Во всей этой истории девушка увидела почти Платоновскую утопию. Только построения не идеального государства, а идеального брака. И ей показалась, что утопия бывшей модели, в отличие от утопии философа, может сработать.
Несмотря на то, что она выиграла конкурс, это не была красивая женщина.
Но, несмотря на то что она была моделью, это была разумная женщина.
21:21:51
Давненько она не слушала Depeche Mode. Другие могли на время вытеснить их, могли цеплять первые пару раз, как новый наркотик, но скоро они приедались. И тогда она возвращалась.
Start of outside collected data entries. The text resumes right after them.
/-- The product is formed from what the tiles hold, which R66 keeps until the occupancy's end (R75, R77). Rows of an OSCL state that
were granted later than their port's pace move the rest of the product by as much (R155). -/
def Dev.formMma (s : Dev) (n : Nat) (j : Job) (cs : List Nat) : Dev :=
  let o := mmaOp j.word.toNat
  let (cs, g) := j.startAcc cs (j.gotAt osclKey)
  let (acc, h) := o.run (s.opRows n o.at_) (s.opRows n o.bt) cs
  let late := if j.scales then s.now - (j.askAt + 15) else 0
  let s := s.modJob n j.ticket fun k => { k with occEnd := k.occEnd + late, due := k.due + late, rdFree := some (k.occEnd + late + 1),
                                                 acc := acc, got := [], flags := joinFlags k.flags (g ||| h) }
  s.modStall n fun st => { st with arrayFree := st.arrayFree + late }

/-- An MMA's occupancy starts. Under OSCL the array asks the epilogue port for the state rows of the tile's 32 rows, two a cycle (R132,
R144), and the product waits for them. -/
def Dev.startMma (s : Dev) (n : Nat) (j : Job) : Dev :=
  let o := mmaOp j.word.toNat
  let e := s.now + o.occupancy - 1
  let cs := s.readC n j o
  let s := s.modJob n j.ticket fun k => { k with phase := .running, start := s.now, occEnd := e, due := e + 14, askAt := s.now }
  let s := s.modStall n fun st => { st with arrayFree := e + 1 }
  if j.scales then
    let srow := bits (j.oscl.getD 0) 23 10
    let (u, s) := s.jobUnit n j false 0 false false 32
    let s := s.modJob n j.ticket fun k => { k with need := 32, acc := cs }
    (List.range 32).foldl (fun s r => s.jobRead n j pEpr u (srow + 2 * r) osclKey (s.now + r / 2)) s
  else s.formMma n j cs

/-- An MMA that waits for OSCL state rows has them all. -/
def Dev.progMma (s : Dev) (n : Nat) (j : Job) : Dev :=
  if j.scales ∧ j.need = 0 ∧ !j.got.isEmpty then s.formMma n j j.acc else s

/-! ## Vector launches (chapter 4) -/

/-- The launch of a job: from its latched copies (R121). -/
def Dev.launchOf (s : Dev) (n : Nat) (j : Job) : Launch :=
  let d := vdesc j.desc
  let o := vecOrder j.word.toNat
  let c := s.stallCfg n
  { d := d, stages := if j.op = .vec then vecStages d else progStages j.prog,
    outreg := if j.op = .vec then (microOp d.op).dst else bits (fld j.prog 0 8) 34 32,
    src1 := o.src1, src2 := o.src2, dst := o.dst, rmode := rmodeOf o.rmode c.rmode, nonsat := o.nonsat, seed := c.seed,
    step := j.step, trapen := j.trapen, cut := j.cut }

/-- The draws of a vector's lanes. -/
def Launch.draws (l : Launch) (ixs : List (List Nat)) : List Nat := if l.rmode = 4 then ixs.map l.draw else ixs.map fun _ => 0
/-- What a vector reads: tiles as they stand, and the given rows of the Chest. -/
def Dev.reader (s : Dev) (n : Nat) (rows : List (Nat × Row)) : Reader :=
  { tile := fun a => look 0 s.tiles (32768 * n + a),
    side := fun a => look 0 s.sidecars (2048 * n + a),
    chest := fun a => match rows.find? fun p => p.1 = a / 64 with
      | some p => (p.2 >>> (8 * (a % 64))).setWidth 8
      | none => 0 }

/-- Request number of the gather rows of vector v. -/
def gatherKey (v : Nat) : Nat := 2 ^ 20 + v

/-- The rows of the Chest that the gather of a vector reads (R114). -/
def Launch.gatherRows (l : Launch) (rd : Reader) (v : Nat) : List Nat :=
  let ixs := l.ixs v
  let v1 := (l.sources rd ixs (l.draws ixs)).2.1
  ((v1.filterMap (gatherIx l.d.wfmt l.d.glen)).flatMap fun g =>
    chestRows l.d.fmt1 (affine l.d.base1 [g] [l.d.istr.getD 0 0])).eraseDups

/-- Group masked byte writes of a Chest by row: row, data, mask. -/
def rowWrites (l : List BWrite) : List (Nat × Row × Row) :=
  l.foldl (fun (acc : List (Nat × Row × Row)) (w : BWrite) =>
    let q := w.1 / 64
    let sh : Nat := 8 * (w.1 % 64)
    let m : BitVec 512 := BitVec.shiftLeft (BitVec.setWidth 512 w.2.1) sh
    let v : BitVec 512 := BitVec.shiftLeft (BitVec.setWidth 512 w.2.2) sh
    if acc.any fun (p : Nat × Row × Row) => p.1 = q then
      acc.map fun (p : Nat × Row × Row) => if p.1 = q then (q, mergeRow p.2.1 v m, p.2.2 ||| m) else p
    else acc ++ [(q, v, m)]) []

/-- Ask for writes of masked bytes of the paired Chest through the vector write port, as part of a unit. askAt becomes the cycle of their
last grant at the port's pace. -/
def Dev.jobWrites (s : Dev) (n : Nat) (j : Job) (unit since : Nat) (l : List BWrite) : Dev :=
  let rows := rowWrites l
  let s := s.growUnit n unit rows.length
  let s := s.modJob n j.ticket fun k => { k with need := k.need + rows.length, askAt := since + paceOf rows.length 2 - 1 }
  rows.foldl (fun s p => s.jobWrite n j pVwr unit p.1 p.2.1 p.2.2 since) s

/-- A vector launch starts (R120): its first vector enters in this cycle. A unit stays open until the launch has made all its requests. -/
def Dev.startVec (s : Dev) (n : Nat) (j : Job) : Dev :=
  let d := vdesc j.desc
  let (u1, s) := s.jobUnit n j true d.stamp1 false d.rel1 (b2n (decide (d.loc1 ≥ 2)))
  let (u2, s) := s.jobUnit n j true d.stamp2 false d.rel2 (b2n (d.loc2 == 2))
  let (uo, s) := s.jobUnit n j true d.stampo d.holdo false (b2n (d.loco == 2))
  s.modJob n j.ticket fun k => { k with phase := .entering, start := s.now, entry := s.now, units := [u1, u2, uo], nextVec := 0 }

/-- The rows that a job has for vector v, with their numbers, the gather's rows last. -/
def Job.vecRows (j : Job) (l : Launch) (v : Nat) (gr : List Nat) : List (Nat × Row) :=
  ((l.readRows v).map (·.2)).zip (j.gotAt v) ++ gr.zip (j.gotAt (gatherKey v))

/-- The launch waits for all of its vectors before it writes: a reduction or an MX output. -/
def Launch.atEnd (l : Launch) : Bool := l.redOp.isSome || isMx l.d.ofmt

/-- A vector enters: its rows become pending (R104). A row that both sources touch is asked for once. -/
def Dev.enterVec (s : Dev) (n : Nat) (j : Job) (l : Launch) : Dev :=
  let rows := l.readRows j.nextVec
  let u1 := j.units.getD 0 0
  let u2 := j.units.getD 1 0
  let s := (s.growUnit n u1 (rows.filter fun q => q.1 != 2).length).growUnit n u2 (rows.filter fun q => q.1 != 1).length
  let s := s.modJob n j.ticket fun k => { k with phase := .reading, need := k.need + rows.length, askAt := s.now }
  rows.foldl (fun s q => s.pushReq n pVrd
    { row := q.2, unit := if q.1 = 2 then u2 else u1, also := if q.1 = 3 then some u2 else none, sink := .job n j.ticket j.nextVec,
      since := s.now }) s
DM – это пессимизм, меланхолия, реализм, совершенство и гармония, неприкрытая, неприкрашенная правда жизни, беспристрастная реальность, ее цинизм и ее ирония, ее страсть и безразличие; для нее DM – это сама Жизнь, от которой можно пытаться убежать, но от которой невозможно скрыться. Остается одно – принять ее во всей красе и во всей ее жестокости.
Она сидит, после многих месяцев снова слушая DM, и вновь картины ее прошлой жизни, как живые, встают у нее перед глазами. Темная комната, наушники, руки у лица, эта музыка, и эти же мысли, и это же чувство безысходности – все это снова с ней, как старые добрые знакомые, как верный любовник, как ее неизменная сущность, – все это снова с ней, она снова наедине с самой собой. Она перемерила много масок, много настроений, много образов мысли – искренне, под влиянием времени, но только в этой шкуре она чувствует себя, нет, не хорошо, знакомо, покойно.
Она видела достаточно много, как те, кто пережил убийства, как те, кого выпустили из сумасшедшего дома, как те, кто видел отчаяние, боль, свое ничтожество и свое угасание, как те, кто видел свою смерть – тихую, незаметную и неизбежную. И она стала такой, какая она есть. К чему меняться? Ей не хочется меняться. Если она жестока – это ее преимущество, если категорична – это ее преимущество, если ясно и четко видит – это ее преимущество, если резка и не может больше терпеть сопливого слюнтяйства других – то это ее право.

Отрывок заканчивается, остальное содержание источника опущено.